-- ==== Sys2Proof/Config.lean ====
section
/-!
DEFINITION. What the spec leaves to an implementation: the free values and the uninterpreted functions.
Each is an opaque constant with no body, so no proof can lean on a value of it.
-/

namespace Sys2Proof.Config

/-- Nanoseconds that pass at a step beyond what the step itself needs: timing is not part of the model (R7, R8).
Free value: entry 3. -/
opaque elapse : Nat → Nat

/-- Where a special function's result lies within its bound of one ulp, in units of 2^-20 of an ulp (R138): a function
of the function's number, the type code, the operand's bits and its tail, because equal operands give equal results.
Values of magnitude 2^20 and above are clamped to 2^20 - 1. Free value: entry 20. -/
opaque specialSlack : Nat → Nat → BitVec 32 → BitVec 2 → Int

/-- Whether a proxy answers a plain read from a valid read copy or sends it home (R224, R258). Free value: entry 21. -/
opaque proxyAnswers : Nat → Bool

/-- Which of the 16 UCIe modules of a base die carries the messages of a triple: source, destination and channel (R338).
Free value: entry 75. -/
opaque moduleOf : Nat → Nat → Nat → Nat

/-- Whether a message under way, by step and place, has a flit inside a stop router on its route when that router fails
(R299). Free value: entry 76. -/
opaque insideRouter : Nat → Nat → Bool

/-- How the host answers a HOST read: 0 with data, 1 not yet, 2 with an unsupported request, a completer abort or a
poisoned completion (R350). Free value: entry 25. -/
opaque hostReply : Nat → Fin 3

/-- SHA3-256 of a string of bytes, a function the spec names and does not give (R369, R371, R372). Entry 12. -/
opaque sha3 : List Byte → BitVec 256

/-- The image that a package's slot A holds when it leaves the maker, and the key hash in its fuses (R371, R372). Free
values: entry 12. -/
opaque factoryImage : List Byte
/-- The key hash in the fuses of a package (R372). Free value: entry 12. -/
opaque fuseKey : BitVec 256

/-- The public key of a package's device identity, an ML-DSA-44 key pair derived inside its control die, and the signature
of a message under that identity (R372). Free values: entry 12. -/
opaque deviceKey : Nat → List Byte
/-- The signature of a message by a package's device identity (R372). Free value: entry 12. -/
opaque deviceSign : Nat → List Byte → List Byte

/-- The areas of a package's HBM that firmware carves out for scribe logs, the pending-launch pool, overflow and spill areas
and context images: first chunk of 64 KiB and number of chunks (R264). Free value: entry 83. -/
opaque reservedAreas : List (Nat × Nat)

/-- The chunk of reserved HBM that the service OS's check map gives for a stripe set, a stripe offset and a check, Q's or
P's (R316). Free value: entry 83. -/
opaque checkSlot : List Nat → Nat → Bool → Nat

/-- The service queue that the service OS assigns at raising to a kind of entry: error reports, fault pegs, council messages
and host commands (R368). Free value: entry 82. -/
opaque serviceQueue : Fin 4 → Nat

/-- Whether an ML-DSA-44 signature verifies over a digest under a public key, a function the spec names and does not
give (R371, R372). Entry 12. -/
opaque mlDsaVerify : BitVec 256 → List Byte → List Byte → Bool

/-- Whether a destination byte of a copy whose ranges overlap receives the old value of its source byte (R203).
Free value: entry 23. -/
opaque overlapOld : Nat → Bool

/-- The bits a remote `MSTACC` stores for an element when its `fcr` image holds the invalid mode 7 (R35, R199), by step
and element. Free value: entry 24. -/
opaque invalidFinal : Nat → Nat → BitVec 64

/-- Whether a corrupted flit spoils a contribution on its way to the stop, by step and place among the collective messages
(R210). Free value: entry 93. -/
opaque flitSpoils : Nat → Nat → Bool

/-- The status of a host launch to a package that has no valid route or is declared lost (R341, R349, R357), by step. Free
value: entry 92. -/
opaque unroutedLaunch : Nat → BitVec 8

/-- The bytes with which the service OS rewrites a poisoned line of an uncoded page (R266, R293), by step and byte. Free
value: entry 26. -/
opaque rewritten : Nat → Nat → Byte

end Sys2Proof.Config
end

○ ○ ○ ○ ○

§ **What to work on**: Copy out only the lines of the records above from the one with "Values of magnitude" through the one with "opaque deviceSign : Nat", exactly as they stand, both included.

§ **Solution to this problem**:
Values of magnitude 2^20 and above are clamped to 2^20 - 1. Free value: entry 20. -/
opaque specialSlack : Nat → Nat → BitVec 32 → BitVec 2 → Int

/-- Whether a proxy answers a plain read from a valid read copy or sends it home (R224, R258). Free value: entry 21. -/
opaque proxyAnswers : Nat → Bool

/-- Which of the 16 UCIe modules of a base die carries the messages of a triple: source, destination and channel (R338).
Free value: entry 75. -/
opaque moduleOf : Nat → Nat → Nat → Nat

/-- Whether a message under way, by step and place, has a flit inside a stop router on its route when that router fails
(R299). Free value: entry 76. -/
opaque insideRouter : Nat → Nat → Bool

/-- How the host answers a HOST read: 0 with data, 1 not yet, 2 with an unsupported request, a completer abort or a
poisoned completion (R350). Free value: entry 25. -/
opaque hostReply : Nat → Fin 3

/-- SHA3-256 of a string of bytes, a function the spec names and does not give (R369, R371, R372). Entry 12. -/
opaque sha3 : List Byte → BitVec 256

/-- The image that a package's slot A holds when it leaves the maker, and the key hash in its fuses (R371, R372). Free
values: entry 12. -/
opaque factoryImage : List Byte
/-- The key hash in the fuses of a package (R372). Free value: entry 12. -/
opaque fuseKey : BitVec 256

/-- The public key of a package's device identity, an ML-DSA-44 key pair derived inside its control die, and the signature
of a message under that identity (R372). Free values: entry 12. -/
opaque deviceKey : Nat → List Byte
/-- The signature of a message by a package's device identity (R372). Free value: entry 12. -/
opaque deviceSign : Nat → List Byte → List Byte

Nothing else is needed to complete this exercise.